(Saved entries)
━━━
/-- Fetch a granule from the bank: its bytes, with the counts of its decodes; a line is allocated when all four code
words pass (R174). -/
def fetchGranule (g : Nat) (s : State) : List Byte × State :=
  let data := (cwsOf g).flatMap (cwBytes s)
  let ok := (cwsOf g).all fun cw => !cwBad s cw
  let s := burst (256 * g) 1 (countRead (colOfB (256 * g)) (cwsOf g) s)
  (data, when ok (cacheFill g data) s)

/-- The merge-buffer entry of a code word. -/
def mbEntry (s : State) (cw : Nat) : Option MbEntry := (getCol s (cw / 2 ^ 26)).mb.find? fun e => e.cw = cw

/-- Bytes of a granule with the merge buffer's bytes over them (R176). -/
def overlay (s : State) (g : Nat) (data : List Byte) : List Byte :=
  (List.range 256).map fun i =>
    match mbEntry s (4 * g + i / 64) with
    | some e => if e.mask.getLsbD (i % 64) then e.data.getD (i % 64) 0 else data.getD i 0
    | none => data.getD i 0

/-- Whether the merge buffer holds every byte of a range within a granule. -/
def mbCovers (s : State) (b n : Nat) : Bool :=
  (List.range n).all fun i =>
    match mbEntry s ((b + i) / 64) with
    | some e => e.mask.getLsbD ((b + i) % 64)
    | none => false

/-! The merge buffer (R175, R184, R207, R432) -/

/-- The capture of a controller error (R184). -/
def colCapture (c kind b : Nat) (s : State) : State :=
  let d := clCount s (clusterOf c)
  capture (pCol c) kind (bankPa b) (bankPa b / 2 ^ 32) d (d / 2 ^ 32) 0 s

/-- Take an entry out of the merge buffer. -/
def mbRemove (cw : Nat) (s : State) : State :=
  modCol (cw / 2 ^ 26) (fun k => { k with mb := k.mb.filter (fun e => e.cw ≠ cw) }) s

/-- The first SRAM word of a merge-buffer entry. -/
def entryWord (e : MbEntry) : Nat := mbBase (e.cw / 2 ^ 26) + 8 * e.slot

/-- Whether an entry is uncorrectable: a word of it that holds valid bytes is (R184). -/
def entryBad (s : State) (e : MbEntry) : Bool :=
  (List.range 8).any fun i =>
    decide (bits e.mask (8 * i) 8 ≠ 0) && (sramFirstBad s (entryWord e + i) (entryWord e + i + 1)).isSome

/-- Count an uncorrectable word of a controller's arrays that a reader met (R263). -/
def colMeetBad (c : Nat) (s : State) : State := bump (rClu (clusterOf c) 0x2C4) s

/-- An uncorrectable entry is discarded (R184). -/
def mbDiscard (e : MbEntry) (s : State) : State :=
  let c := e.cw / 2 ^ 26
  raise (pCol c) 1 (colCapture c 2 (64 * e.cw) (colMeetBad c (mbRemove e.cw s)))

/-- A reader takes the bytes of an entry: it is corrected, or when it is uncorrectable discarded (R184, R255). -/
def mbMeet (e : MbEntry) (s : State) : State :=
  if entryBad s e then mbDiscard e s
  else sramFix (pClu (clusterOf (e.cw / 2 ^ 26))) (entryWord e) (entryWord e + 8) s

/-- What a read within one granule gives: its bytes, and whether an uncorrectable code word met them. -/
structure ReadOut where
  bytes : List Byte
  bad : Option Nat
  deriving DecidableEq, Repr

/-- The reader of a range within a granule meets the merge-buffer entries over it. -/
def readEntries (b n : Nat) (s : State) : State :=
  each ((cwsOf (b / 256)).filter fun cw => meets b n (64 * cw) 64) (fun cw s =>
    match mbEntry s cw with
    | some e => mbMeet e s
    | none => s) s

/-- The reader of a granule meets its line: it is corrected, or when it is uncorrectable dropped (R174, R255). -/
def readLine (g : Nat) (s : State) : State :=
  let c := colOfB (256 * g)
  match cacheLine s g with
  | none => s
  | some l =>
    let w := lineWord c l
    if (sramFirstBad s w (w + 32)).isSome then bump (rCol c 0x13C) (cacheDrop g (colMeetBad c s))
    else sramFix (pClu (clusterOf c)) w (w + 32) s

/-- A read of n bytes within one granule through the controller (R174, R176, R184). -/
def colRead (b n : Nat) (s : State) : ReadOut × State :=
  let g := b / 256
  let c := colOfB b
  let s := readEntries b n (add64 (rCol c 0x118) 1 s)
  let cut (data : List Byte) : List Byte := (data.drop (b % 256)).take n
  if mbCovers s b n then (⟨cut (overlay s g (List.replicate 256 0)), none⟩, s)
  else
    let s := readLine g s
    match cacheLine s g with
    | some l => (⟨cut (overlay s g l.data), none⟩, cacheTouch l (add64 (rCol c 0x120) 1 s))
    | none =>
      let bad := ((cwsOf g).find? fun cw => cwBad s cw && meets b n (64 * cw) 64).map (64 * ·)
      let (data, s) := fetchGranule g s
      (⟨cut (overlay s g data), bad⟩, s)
━━━
**WORK TASK**
Using the records above, copy word for word the line with "let s := readEntries", the line with "let (data, s) := fetchGranule g s", and every line between them.

**ANSWER TO THE PROBLEM**
  let s := readEntries b n (add64 (rCol c 0x118) 1 s)
  let cut (data : List Byte) : List Byte := (data.drop (b % 256)).take n
  if mbCovers s b n then (⟨cut (overlay s g (List.replicate 256 0)), none⟩, s)
  else
    let s := readLine g s
    match cacheLine s g with
    | some l => (⟨cut (overlay s g l.data), none⟩, cacheTouch l (add64 (rCol c 0x120) 1 s))
    | none =>
      let bad := ((cwsOf g).find? fun cw => cwBad s cw && meets b n (64 * cw) 64).map (64 * ·)
      let (data, s) := fetchGranule g s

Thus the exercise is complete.